Happy MiFID Day! One more step on the road to Damascus?
I’m sure there is a sense of relief today in the City – in a “buy-the-rumour-sell-the-fact” kind of way as the long and tortuous road to MiFID (the Markets in Financial Instruments Directive) has finally arrived at its long awaited (and feared destination.) While it is far from likely we have seen anything more than the “end-of-the-beginning” as to how this will impact market structure and the financial services industry, there is likely to be a collective pause for breath as the initial finishing line has now been crossed. The Economist flagged this week that:
…For all this, big banks are unenthusiastic. Their churlishness about MiFID is not only because of the costs, but also because of the transparency it entails. The anonymity that came with dealing off-exchange meant that pricing became part of a bank’s intellectual property…

Now I’ve been shouting from the rooftops for several years now that increased transparency (in financial markets) was as inevitable as the sun rising in the east; driven by the information and communication technology revolution, the ubiquity of (freely) available information was only going to increase and exponentially so and any efforts to reverse or slow this trend would ultimately end in abject failure. I still believe this to be true – although I am not so naive to think that powerful market participants and/or regulators cannot influence the ‘local’ speed of this transformation. However cynical it may be, I also understand that (resistance to increased transparency) may indeed be in the short term interests of these players but ONLY if this is pursued as a stalling tactic to better prepare and adapt to the inevitable disruptive paradigm shift. In my opinion however this is not at all the sentiment that has prevailed in most executive committees of large sell-side institutions; the strategy has seemed to verge more on the let’s-hold-on-for-as-long-as-we-can (and implicitly…let-my-successor-deal-with-the-fallout…) In this context, I think the big banks should be quietly thanking the Commission and Mr McCreevy for giving them an excuse to start making the changes they would have needed to make anyways, before they were completely exposed to disruptive new entrants with business models perfectly aligned to the new techo-economic paradigm.

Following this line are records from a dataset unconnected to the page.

-- ==== Sys2Proof/Machine/System.lean ====
section
/-! DEFINITION. Group 0 without CLS and RET: SYS (spec/40_step_and_dispatch.md R92). -/

namespace Sys2Proof.Machine

/-- `SYS nnn` (R92): the warning with the word as its info; the word's top digit is 0 (30_encoding.md R70). -/
def execSys (nnn : Addr12) (s : State) : Result :=
  commit s (s.warning .group0Unknown (nnn.setWidth 16)) (nextPc s)

end Sys2Proof.Machine
end

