-- ==== Sys2Proof/Machine/Dispatch.lean ====
section
/-! DEFINITION. The meaning of each instruction (spec/40_step_and_dispatch.md R84): the part of a STEP from dispatch to
commit, in the order of spec/opcode_table.json. -/

namespace Sys2Proof.Machine

def exec (i : Instr) (s : State) : Host.Outcome State Fault Refusal :=
  match i with
  | .sys nnn => Sys2Proof.Machine.execSys nnn s
  | .cls => Sys2Proof.Machine.execCls s
  | .ret => Sys2Proof.Machine.execRet s
  | .jp nnn => Sys2Proof.Machine.execJp nnn s
  | .call nnn => Sys2Proof.Machine.execCall nnn s
  | .seImm x nn => Sys2Proof.Machine.execSeImm x nn s
  | .sneImm x nn => Sys2Proof.Machine.execSneImm x nn s
  | .seReg x y => Sys2Proof.Machine.execSeReg x y s
  | .ldImm x nn => Sys2Proof.Machine.execLdImm x nn s
  | .addImm x nn => Sys2Proof.Machine.execAddImm x nn s
  | .ldReg x y => Sys2Proof.Machine.execLdReg x y s
  | .or x y => Sys2Proof.Machine.execOr x y s
  | .and x y => Sys2Proof.Machine.execAnd x y s
  | .xor x y => Sys2Proof.Machine.execXor x y s
  | .addReg x y => Sys2Proof.Machine.execAddReg x y s
  | .sub x y => Sys2Proof.Machine.execSub x y s
  | .shr x y => Sys2Proof.Machine.execShr x y s
  | .subn x y => Sys2Proof.Machine.execSubn x y s
  | .shl x y => Sys2Proof.Machine.execShl x y s
  | .sneReg x y => Sys2Proof.Machine.execSneReg x y s
  | .ldI nnn => Sys2Proof.Machine.execLdI nnn s
  | .jpOffset nnn => Sys2Proof.Machine.execJpOffset nnn s
  | .rnd x nn => Sys2Proof.Machine.execRnd x nn s
  | .drw x y n => Sys2Proof.Machine.execDrw x y n s
  | .skp x => Sys2Proof.Machine.execSkp x s
  | .sknp x => Sys2Proof.Machine.execSknp x s
  | .ldFromDt x => Sys2Proof.Machine.execLdFromDt x s
  | .ldKey x => Sys2Proof.Machine.execLdKey x s
  | .ldDt x => Sys2Proof.Machine.execLdDt x s
  | .ldSt x => Sys2Proof.Machine.execLdSt x s
  | .addI x => Sys2Proof.Machine.execAddI x s
  | .ldFont x => Sys2Proof.Machine.execLdFont x s
  | .ldBcd x => Sys2Proof.Machine.execLdBcd x s
  | .storeRegs x => Sys2Proof.Machine.execStoreRegs x s
  | .loadRegs x => Sys2Proof.Machine.execLoadRegs x s

end Sys2Proof.Machine
end

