-- ==== Sys2Proof/Laws/Exec.lean ====
section
/-! SUPPORT. The instructions that can fail before their commit, in closed form, and the inversion of `exec`: everything
an instruction that answers a next state can have done. -/

namespace Sys2Proof.Machine

/-! ## Closed forms of the instructions with a fault of their own -/

/-- RET with a live entry (41_control_transfer.md R100). -/
theorem execRet_of_entry {s : State} (h : 0 < s.sp) (h' : s.sp ≤ s.stk.length) :
    execRet s = commit s { s with sp := s.sp - 1 } ((s.stk.getD (s.sp - 1) 0).toNat + 2) := by
  rw [execRet, pop_of_entry h h', attempt_ok]

/-- RET on the empty stack (60_exceptions.md R173). -/
theorem execRet_of_empty {s : State} (h : s.sp = 0) :
    execRet s = raiseFatal s { code := .stackUnderflow, info := s.pc.toNat } := by
  rw [execRet, pop_of_empty h, attempt_fatal]

/-- CALL with room (41_control_transfer.md R102). -/
theorem execCall_of_room {nnn : Addr12} {s : State} (h : s.sp < s.stk.length) :
    execCall nnn s = commit s { s with stk := s.stk.set s.sp s.pc, sp := s.sp + 1 } nnn.toNat := by
  rw [execCall, push_of_room h, attempt_ok]

/-- CALL on a full stack (60_exceptions.md R174). -/
theorem execCall_of_full {nnn : Addr12} {s : State} (h : s.sp = s.stk.length) :
    execCall nnn s = raiseFatal s { code := .stackOverflow, info := s.pc.toNat } := by
  rw [execCall, push_of_full h, attempt_fatal]

/-- LD Vx, K with a key (45_keypad_and_timers.md R162). -/
theorem execLdKey_of_key {x : RegNum} {s : State} {k : Key} (h : s.key = some k) :
    execLdKey x s = commit s { s.setReg x (k.setWidth 8) with key := none } (nextPc s) := by
  simp [execLdKey, h]

/-- LD Vx, K with no key: the same instruction again. -/
theorem execLdKey_of_none {x : RegNum} {s : State} (h : s.key = none) :
    execLdKey x s = commit s s s.pc.toNat := by
  simp [execLdKey, h]

/-- LD B inside MEM (43_index_and_memory.md R143). -/
theorem execLdBcd_inside {x : RegNum} {s : State} (h : s.i.toNat + 2 ≤ 4095) :
    execLdBcd x s = commit s { s with mem := s.mem.place (dataAddr s) (bcdDigits (s.reg x)) } (nextPc s) := by
  have hi : dataAddr s + (bcdDigits (s.reg x)).length ≤ 4096 := by simp [bcdDigits, dataAddr]; omega
  simp [execLdBcd, memWriteBytes_ok _ _ _ (.inr hi)]

/-- LD B past the end of MEM. -/
theorem execLdBcd_outside {x : RegNum} {s : State} (h : 4095 < s.i.toNat + 2) :
    execLdBcd x s = raiseFatal s { code := .memRange, info := max s.i.toNat 4096 } := by
  have hi : 4096 < dataAddr s + (bcdDigits (s.reg x)).length := by simp [bcdDigits, dataAddr]; omega
  rw [execLdBcd, memWriteBytes_range _ _ _ (by simp [bcdDigits]) hi]
  rfl

/-- LD [I] inside MEM (43_index_and_memory.md R144). -/
theorem execStoreRegs_inside {x : RegNum} {s : State} (h : s.i.toNat + x.toNat ≤ 4095) :
    execStoreRegs x s
      = commit s { s with mem := s.mem.place (dataAddr s) (regsUpTo s x), i := indexAfterBlock s x } (nextPc s) := by
  have hi : dataAddr s + (regsUpTo s x).length ≤ 4096 := by simp [dataAddr]; omega
  simp [execStoreRegs, memWriteBytes_ok _ _ _ (.inr hi)]

/-- LD [I] past the end of MEM. -/
theorem execStoreRegs_outside {x : RegNum} {s : State} (h : 4095 < s.i.toNat + x.toNat) :
    execStoreRegs x s = raiseFatal s { code := .memRange, info := max s.i.toNat 4096 } := by
  have hi : 4096 < dataAddr s + (regsUpTo s x).length := by simp [dataAddr]; omega
  have hn : regsUpTo s x ≠ [] := List.ne_nil_of_length_pos (by simp)
  rw [execStoreRegs, memWriteBytes_range _ _ _ hn hi]
  rfl

/-- LD Vx, [I] inside MEM (43_index_and_memory.md R145). -/
theorem execLoadRegs_inside {x : RegNum} {s : State} (h : s.i.toNat + x.toNat ≤ 4095) :
    execLoadRegs x s
      = commit s { s with
          v := setRegsFrom s.v 0 ((List.range (x.toNat + 1)).map fun j => s.mem.read (dataAddr s + j))
          i := indexAfterBlock s x } (nextPc s) := by
  have hi : dataAddr s + (x.toNat + 1) ≤ 4096 := by simp [dataAddr]; omega
  simp [execLoadRegs, memReadBytes_ok _ _ _ (.inr hi)]

/-- LD Vx, [I] past the end of MEM. -/
theorem execLoadRegs_outside {x : RegNum} {s : State} (h : 4095 < s.i.toNat + x.toNat) :
    execLoadRegs x s = raiseFatal s { code := .memRange, info := max s.i.toNat 4096 } := by
  have hi : 4096 < dataAddr s + (x.toNat + 1) := by simp [dataAddr]; omega
  rw [execLoadRegs, memReadBytes_range _ _ _ (Nat.succ_pos _) hi]
  rfl

/-- The sprite rows that DRW processes (44_display.md R153). -/
abbrev spriteRows (x y : RegNum) (n : Nibble) (s : State) : Nat :=
  rowsFrom (originCol (s.reg x)) (originRow (s.reg y)) n.toNat 0

theorem originCol_lt (b : Byte) : originCol b < 64 := Nat.mod_lt _ (by decide)
theorem originRow_lt (b : Byte) : originRow b < 32 := Nat.mod_lt _ (by decide)

/-- DRW all of whose processed rows lie in MEM (44_display.md R152): the picture and the flag it commits. -/
theorem execDrw_inside {x y : RegNum} {n : Nibble} {s : State}
    (h : spriteRows x y n s = 0 ∨ s.i.toNat + spriteRows x y n s ≤ 4096) :
    ∃ fb hit, execDrw x y n s = commit s (State.setFlag { s with fb := fb } hit) (nextPc s)
      ∧ (∀ r c, pixel fb r c = if r = originRow (s.reg y) ∧ c = originCol (s.reg x) then true else
          (pixel s.fb r c
            ^^ decide (SpriteBit s.mem s.i.toNat (originCol (s.reg x)) (originRow (s.reg y)) n.toNat 0 r c)))
      ∧ (hit = true ↔ ∃ r c, SpriteBit s.mem s.i.toNat (originCol (s.reg x)) (originRow (s.reg y)) n.toNat 0 r c
          ∧ pixel s.fb r c = true) := by
  obtain ⟨cv, hd, hp, hh⟩ := drawRows_ok s.mem s.i.toNat _ (originRow (s.reg y)) (originCol_lt (s.reg x)) n.toNat 0
    { fb := s.fb, hit := false } h
  refine ⟨setPixel cv.fb (originRow (s.reg y)) (originCol (s.reg x)) true, cv.hit, ?_, ?_, ?_⟩
  · simp [execDrw, drawSprite, dataAddr, hd]
  · intro r c
    rw [pixel_setPixel _ _ _ _ _ _ (originRow_lt _) (originCol_lt _), hp]
  · simpa using hh

/-- DRW with a processed row past the end of MEM. -/
theorem execDrw_outside {x y : RegNum} {n : Nibble} {s : State} (h0 : 0 < spriteRows x y n s)
    (h : 4096 < s.i.toNat + spriteRows x y n s) :
    execDrw x y n s = raiseFatal s { code := .memRange, info := max s.i.toNat 4096 } := by
  have := drawRows_range s.mem s.i.toNat _ (originRow (s.reg y)) (originCol_lt (s.reg x)) n.toNat 0
    { fb := s.fb, hit := false } h0 (by simpa using h)
  simp [execDrw, drawSprite, dataAddr, this]

/-! ## Everything an instruction can have done -/

/-- The state `s'` an instruction commits keeps what no instruction writes, and keeps the invariants of 10_state.md R29. -/
structure Kept (s s' : State) : Prop where
  err : s'.err = s.err
  q : s'.q = s.q
  indexLimit : s'.indexLimit = s.indexLimit
  capacity : s'.stk.length = s.stk.length
  sp_le : s.sp ≤ s.stk.length → s'.sp ≤ s'.stk.length
  mem_wf : s.mem.wf → s'.mem.wf

/-- An instruction whose effects touch neither stack nor memory keeps all of it. -/
theorem Kept.of_fields {s s' : State} (h1 : s'.err = s.err) (h2 : s'.q = s.q) (h3 : s'.indexLimit = s.indexLimit)
    (h4 : s'.stk = s.stk) (h5 : s'.sp = s.sp) (h6 : s'.mem = s.mem) : Kept s s' :=
  ⟨h1, h2, h3, by rw [h4], by rw [h4, h5]; exact id, by rw [h6]; exact id⟩

/-- How a STEP from `s` can end in the next state `t`: the latched fatal with all else as before, or the commit of a state
that keeps what `Kept` says. -/
def EndsIn (s t : State) : Prop :=
  (∃ f, t = { s with err := s.err.or (some f) })
    ∨ ∃ s' p, PcLegal p ∧ Kept s s' ∧ t = { s' with pc := BitVec.ofNat 16 p }

theorem EndsIn.fatal {s t : State} {f : Fatal} (h : raiseFatal s f = .next t) : EndsIn s t :=
  .inl ⟨f, raiseFatal_next h⟩

theorem EndsIn.commit {s s' t : State} {p : Nat} (h : commit s s' p = .next t) (hk : Kept s s') : EndsIn s t :=
  (commit_next h).elim (fun e => .inr ⟨s', p, e.1, hk, e.2⟩) (fun e => .inl ⟨_, e.2⟩)

/-- Inversion of `exec`. -/
theorem exec_next {i : Instr} {s t : State} (h : exec i s = .next t) : EndsIn s t := by
  cases i with
  | ret =>
    rcases attempt_next h with ⟨⟨a, s'⟩, hp, hc⟩ | ⟨f, _, rfl⟩
    · refine EndsIn.commit hc ?_
      unfold pop at hp
      split at hp
      · simp at hp
      · split at hp
        · simp only [Except.ok.injEq, Prod.mk.injEq] at hp
          obtain ⟨_, rfl⟩ := hp
          exact ⟨rfl, rfl, rfl, rfl, fun hh => Nat.le_trans (Nat.sub_le _ _) hh, id⟩
        · simp at hp
    · exact .inl ⟨f, rfl⟩
  | call nnn =>
    rcases attempt_next h with ⟨s', hp, hc⟩ | ⟨f, _, rfl⟩
    · refine EndsIn.commit hc ?_
      unfold push at hp
      split at hp
      · next hroom =>
        simp only [Except.ok.injEq] at hp
        subst hp
        exact ⟨rfl, rfl, rfl, by simp, fun _ => by simpa using hroom, id⟩
      · split at hp <;> simp at hp
    · exact .inl ⟨f, rfl⟩
  | ldBcd x =>
    by_cases hi : s.i.toNat + 2 ≤ 4095
    · refine EndsIn.commit ((execLdBcd_inside hi).symm.trans h) ?_
      exact ⟨rfl, rfl, rfl, rfl, id, fun hw => Memory.wf_place hw _ _ (by simp [bcdDigits, dataAddr, Config.memSize]; omega)⟩
    · exact EndsIn.fatal ((execLdBcd_outside (by omega)).symm.trans h)
  | storeRegs x =>
    by_cases hi : s.i.toNat + x.toNat ≤ 4095
    · refine EndsIn.commit ((execStoreRegs_inside hi).symm.trans h) ?_
      exact ⟨rfl, rfl, rfl, rfl, id, fun hw => Memory.wf_place hw _ _ (by simp [dataAddr, Config.memSize]; omega)⟩
    · exact EndsIn.fatal ((execStoreRegs_outside (by omega)).symm.trans h)
  | loadRegs x =>
    by_cases hi : s.i.toNat + x.toNat ≤ 4095
    · exact EndsIn.commit ((execLoadRegs_inside hi).symm.trans h) (.of_fields rfl rfl rfl rfl rfl rfl)
    · exact EndsIn.fatal ((execLoadRegs_outside (by omega)).symm.trans h)
  | drw x y n =>
    by_cases h0 : spriteRows x y n s = 0 ∨ s.i.toNat + spriteRows x y n s ≤ 4096
    · obtain ⟨fb, hit, he, -⟩ := execDrw_inside h0
      exact EndsIn.commit (he.symm.trans h) (.of_fields rfl rfl rfl rfl rfl rfl)
    · exact EndsIn.fatal ((execDrw_outside (by omega) (by omega)).symm.trans h)
  | ldKey x =>
    cases hk : s.key with
    | none =>
      simp only [exec, execLdKey, hk] at h
      exact EndsIn.commit h (.of_fields rfl rfl rfl rfl rfl rfl)
    | some k =>
      simp only [exec, execLdKey, hk] at h
      exact EndsIn.commit h (.of_fields rfl rfl rfl rfl rfl rfl)
  | or | and | xor => exact EndsIn.commit h (.of_fields (by simp) (by simp) (by simp) (by simp) (by simp) (by simp))
  | addI x => exact EndsIn.commit h (.of_fields (by simp) (by simp) (by simp) (by simp) (by simp) (by simp))
  | _ => exact EndsIn.commit h (.of_fields rfl rfl rfl rfl rfl rfl)

/-- `exec` never answers a fault. -/
theorem exec_ne_fault (i : Instr) (s : State) (f : Fault) : exec i s ≠ .fault f := nomatch f

end Sys2Proof.Machine
end

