-- ==== Sys2Proof/Tests/Slice0.lean ====
section
/-! SUPPORT. The model's own tests. Expected values are those of spec/95_test_vectors.md (the vector is named in each
docstring) or read off the rule named there; `witness_` theorems show that the hypotheses of a statement can be met. -/

open Sys2Proof Sys2Proof.Machine Sys2Proof.Claims

namespace Sys2Proof.Tests

/-! ## Helpers -/

/-- The state after reset with some registers set. -/
def regs (rs : List (RegNum × Byte)) : State := rs.foldl (fun s r => s.setReg r.1 r.2) State.reset

/-- One STEP of the word `w`, placed at `pc`. -/
def one (w : Nat) (s : State) : Option State :=
  match stepTransaction (s.withFetchWord 16 w) with
  | .next t => some t
  | .fault _ => none
  | .refused _ => none

/-- `pc` and ERR after a STEP. -/
def pcErr (w : Nat) (s : State) : Option (Nat × Option Fatal) := (one w s).map fun t => (t.pc.toNat, t.err)

/-- One register and VF after a STEP. -/
def regVf (w : Nat) (x : RegNum) (s : State) : Option (Byte × Byte) := (one w s).map fun t => (t.reg x, t.reg 15#4)

/-- The state with bytes in memory. -/
def bytesAt (a : Nat) (bs : List Byte) (s : State) : State := { s with mem := s.mem.place a bs }

/-- A picture with the given cells lit. -/
def lit (cells : List (Nat × Nat)) : Framebuffer :=
  cells.foldl (fun fb c => setPixel fb c.1 c.2 true) (Vector.replicate 32 0#64)

/-- The picture and VF after a STEP. -/
def fbVf (w : Nat) (s : State) : Option (Framebuffer × Byte) := (one w s).map fun t => (t.fb, t.reg 15#4)

/-- Straps with one of them set. -/
def shiftVx : Quirks := { Quirks.allZero with shiftSource := .vx }
def jumpVx : Quirks := { Quirks.allZero with jumpOffsetRegister := .vx }
def overflowOn : Quirks := { Quirks.allZero with indexOverflowFlag := true }
def autoIncrement : Quirks := { Quirks.allZero with indexAutoIncrement := true }
def resetOnLogic : Quirks := { Quirks.allZero with flagResetOnLogic := true }

/-! ## WellFormed: the one check, by an ill-formed term it refuses -/

theorem test_wellFormed_refuses_sys_0E0 : (Instr.sys 0x0E0#12).wellFormed = false := by decide
theorem test_wellFormed_refuses_sys_0EE : (Instr.sys 0x0EE#12).wellFormed = false := by decide
theorem test_wellFormed_admits_the_neighbours :
    (Instr.sys 0x0E1#12).wellFormed = true ∧ (Instr.sys 0x1E0#12).wellFormed = true
      ∧ (Instr.sys 0x0EF#12).wellFormed = true ∧ (Instr.sys 0xFEE#12).wellFormed = true := by decide

/-! ## Decoding: words written out bit by bit from 30_encoding.md R61, R75 -/

theorem test_decode_group0 :
    decodeWord 0b0000_0010_0011_0100#16 = .ok (.sys 0x234#12) ∧ decodeWord 0b0000_0000_1110_0000#16 = .ok .cls
      ∧ decodeWord 0b0000_0000_1110_1110#16 = .ok .ret ∧ decodeWord 0b0000_1111_1110_1110#16 = .ok (.sys 0xFEE#12) := by
  decide

theorem test_decode_control :
    decodeWord 0b0001_1010_1011_1100#16 = .ok (.jp 0xABC#12) ∧ decodeWord 0b0010_0011_0000_0001#16 = .ok (.call 0x301#12)
      ∧ decodeWord 0b0011_0011_0010_1010#16 = .ok (.seImm 3#4 0x2A#8)
      ∧ decodeWord 0b0100_0011_0010_1010#16 = .ok (.sneImm 3#4 0x2A#8)
      ∧ decodeWord 0b0101_0001_0010_0000#16 = .ok (.seReg 1#4 2#4)
      ∧ decodeWord 0b0101_0001_0010_0111#16 = .ok (.seReg 1#4 2#4)
      ∧ decodeWord 0b1001_0001_0010_0000#16 = .ok (.sneReg 1#4 2#4)
      ∧ decodeWord 0b1001_0001_0010_1111#16 = .ok (.sneReg 1#4 2#4)
      ∧ decodeWord 0b1011_0010_0011_0100#16 = .ok (.jpOffset 0x234#12) := by decide

theorem test_decode_immediates :
    decodeWord 0b0110_1111_1010_1011#16 = .ok (.ldImm 15#4 0xAB#8)
      ∧ decodeWord 0b0111_1010_1111_1111#16 = .ok (.addImm 10#4 0xFF#8)
      ∧ decodeWord 0b1010_0011_0000_0000#16 = .ok (.ldI 0x300#12)
      ∧ decodeWord 0b1100_0001_1111_0000#16 = .ok (.rnd 1#4 0xF0#8)
      ∧ decodeWord 0b1101_0001_0010_0101#16 = .ok (.drw 1#4 2#4 5#4) := by decide

theorem test_decode_group8 :
    decodeWord 0b1000_0001_0010_0000#16 = .ok (.ldReg 1#4 2#4) ∧ decodeWord 0b1000_0001_0010_0001#16 = .ok (.or 1#4 2#4)
      ∧ decodeWord 0b1000_0001_0010_0010#16 = .ok (.and 1#4 2#4)
      ∧ decodeWord 0b1000_0001_0010_0011#16 = .ok (.xor 1#4 2#4)
      ∧ decodeWord 0b1000_0001_0010_0100#16 = .ok (.addReg 1#4 2#4)
      ∧ decodeWord 0b1000_0001_0010_0101#16 = .ok (.sub 1#4 2#4)
      ∧ decodeWord 0b1000_0001_0010_0110#16 = .ok (.shr 1#4 2#4)
      ∧ decodeWord 0b1000_0001_0010_0111#16 = .ok (.subn 1#4 2#4)
      ∧ decodeWord 0b1000_0001_0010_1110#16 = .ok (.shl 1#4 2#4) := by decide

theorem test_decode_groups_E_F :
    decodeWord 0b1110_0011_1001_1110#16 = .ok (.skp 3#4) ∧ decodeWord 0b1110_0011_1010_0001#16 = .ok (.sknp 3#4)
      ∧ decodeWord 0b1111_0011_0000_0111#16 = .ok (.ldFromDt 3#4)
      ∧ decodeWord 0b1111_0100_0000_1010#16 = .ok (.ldKey 4#4)
      ∧ decodeWord 0b1111_0011_0001_0101#16 = .ok (.ldDt 3#4) ∧ decodeWord 0b1111_0011_0001_1000#16 = .ok (.ldSt 3#4)
      ∧ decodeWord 0b1111_0001_0001_1110#16 = .ok (.addI 1#4)
      ∧ decodeWord 0b1111_0010_0010_1001#16 = .ok (.ldFont 2#4)
      ∧ decodeWord 0b1111_0100_0011_0011#16 = .ok (.ldBcd 4#4)
      ∧ decodeWord 0b1111_0010_0101_0101#16 = .ok (.storeRegs 2#4)
      ∧ decodeWord 0b1111_0010_0110_0101#16 = .ok (.loadRegs 2#4) := by decide

/-- 30_encoding.md R71 to R73. -/
theorem test_decode_refuses_by_name :
    decodeWord 0x8128#16 = .error (.unknownGroup8 0x8128#16) ∧ decodeWord 0x812F#16 = .error (.unknownGroup8 0x812F#16)
      ∧ decodeWord 0xE09F#16 = .error (.unknownGroupE 0xE09F#16) ∧ decodeWord 0xF075#16 = .error (.unknownGroupF 0xF075#16)
      ∧ decodeBytes [0x60#8] = .error .truncated := by decide

/-- The high byte stands at the lower address (20_memory.md R43; 30_encoding.md R78). -/
theorem test_bytes_are_big_endian :
    decodeBytes [0x63#8, 0x2A#8, 0xFF#8] = .ok (.ldImm 3#4 0x2A#8, [0xFF#8])
      ∧ encodeBytes (.ldImm 3#4 0x2A#8) = [0x63#8, 0x2A#8] ∧ decodeTableWord 16 0x632A = some (.ldImm 3#4 0x2A#8) := by
  decide
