-- ==== Sys2Proof/Machine/Core.lean ====
section
/-! DEFINITION. The machine the host reads. -/

def Sys2Proof.core : Host.Core :=
  { State := Sys2Proof.Machine.State, Fault := Sys2Proof.Machine.Fault,
    Refusal := Sys2Proof.Machine.Refusal, step := Sys2Proof.Machine.step, reset := Sys2Proof.Machine.State.reset }
end

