-- ==== Sys2Proof/Certificates/Slice0/Obligations.lean ====
section
/-! DEFINITION. The statements about the model, from the numbered rules of the spec. -/

open Sys2Proof Sys2Proof.Machine

/-! ### Reset and the step -/

/-- R33. Word 0 is the number 0 or the integer 0; 0x473B8000 is 48000. -/
def Obligations.ResetGivesEveryRegisterItsResetValue : Prop :=
  (∀ x : RegName, wordOfVal (readReg State.reset.regs x) =
    if x = .param .fs then 0x473B8000 else if x = .state .noiseRng then 0x00000001 else 0) ∧
  numVal State.reset.regs.par.fs = 48000 ∧ regsWf State.reset.regs = true

/-- R230: an edge with `rst = 1`. R221: idle between commands. That the host's later events and the count of commands survive an edge
is the model's choice (log entries 1 and 3). -/
def Obligations.ResetEdgeResetsAndIdleKeepsEverything : Prop :=
  (∀ (s : State) (rest : List PortEvent), s.queue = .rst :: rest →
    ∃ t, step s = .next t ∧ t.regs = State.reset.regs ∧ t.rsp = none ∧ t.queue = rest) ∧
  (∀ s : State, s.queue = [] → step s = .next s)

/-- R9, R65, R82, R90: a presented word that decodes runs as `exec` of its command on the accepted state, which differs from the state before
in the sampled buses, the response port, the events still to come and the count alone (log entry 1). -/
def Obligations.StepRunsTheDecodedCommand : Prop :=
  ∀ (s : State) (c : Command) (rest : List PortEvent) (i : Instr),
    s.queue = .command c :: rest → decode c.word = .ok i →
      step s = exec i { s with cmdA := c.a, cmdB := c.b, rsp := none, queue := rest, count := s.count + 1 }

/-- V30.1 and V30.2: words of each unit, with every field. -/
def Obligations.WordsDecodeToTheirCommands : Prop :=
  decode 0x00000000 = .ok .nop ∧ decode 0x012A0000 = .ok (.wrr 0x2A) ∧ decode 0x02B10000 = .ok (.rdr 0xB1) ∧
  decode 0x14000000 = .ok .envClosed ∧ decode 0x20000100 = .ok (.oscStart .osc2) ∧
  decode 0x22000101 = .ok (.oscUpd .osc2 true false) ∧ decode 0x22000002 = .ok (.oscUpd .osc1 false true) ∧
  decode 0x33000000 = .ok .noiseNext ∧ decode 0x44000000 = .ok .lfoQry ∧
  decode 0x53000001 = .ok (.fltApply true false) ∧ decode 0x53000002 = .ok (.fltApply false true)

/-- R88 and R89: a word with an OP outside the map is answered with code 1, a word of the map with a fixed bit wrong with code 2; no register
changes. -/
def Obligations.UndecodableWordsAreRejected : Prop :=
  ∀ (s : State) (c : Command) (rest : List PortEvent), s.queue = .command c :: rest →
    ((∀ o : Opcode, opcodeByte o ≠ fieldOp c.word) →
      ∃ t, step s = .next t ∧ t.rsp = some ⟨true, 1⟩ ∧ t.regs = s.regs) ∧
    (∀ o : Opcode, opcodeByte o = fieldOp c.word →
      c.word &&& formatMask (opcodeFormat o) ≠ (opcodeByte o).setWidth 32 <<< 24 →
      ∃ t, step s = .next t ∧ t.rsp = some ⟨true, 2⟩ ∧ t.regs = s.regs)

Any business model who’s foundation is built on the premise of information scarcity will not live to see the middle of this century.
I can only applaud (while noting the irony) of the Damascene Conversion that this summer’s market turbulence seems to have sparked in some of the world’s top investment bankers. While I like to poke fun at the sometimes pre-Cambrian behavior of investment bankers, I also know it is unwise to sell them short and have always been impressed by their shameless pragmatism (which – in case it’s not clear – is ultimately a wonderful survival gene and something to be admired.)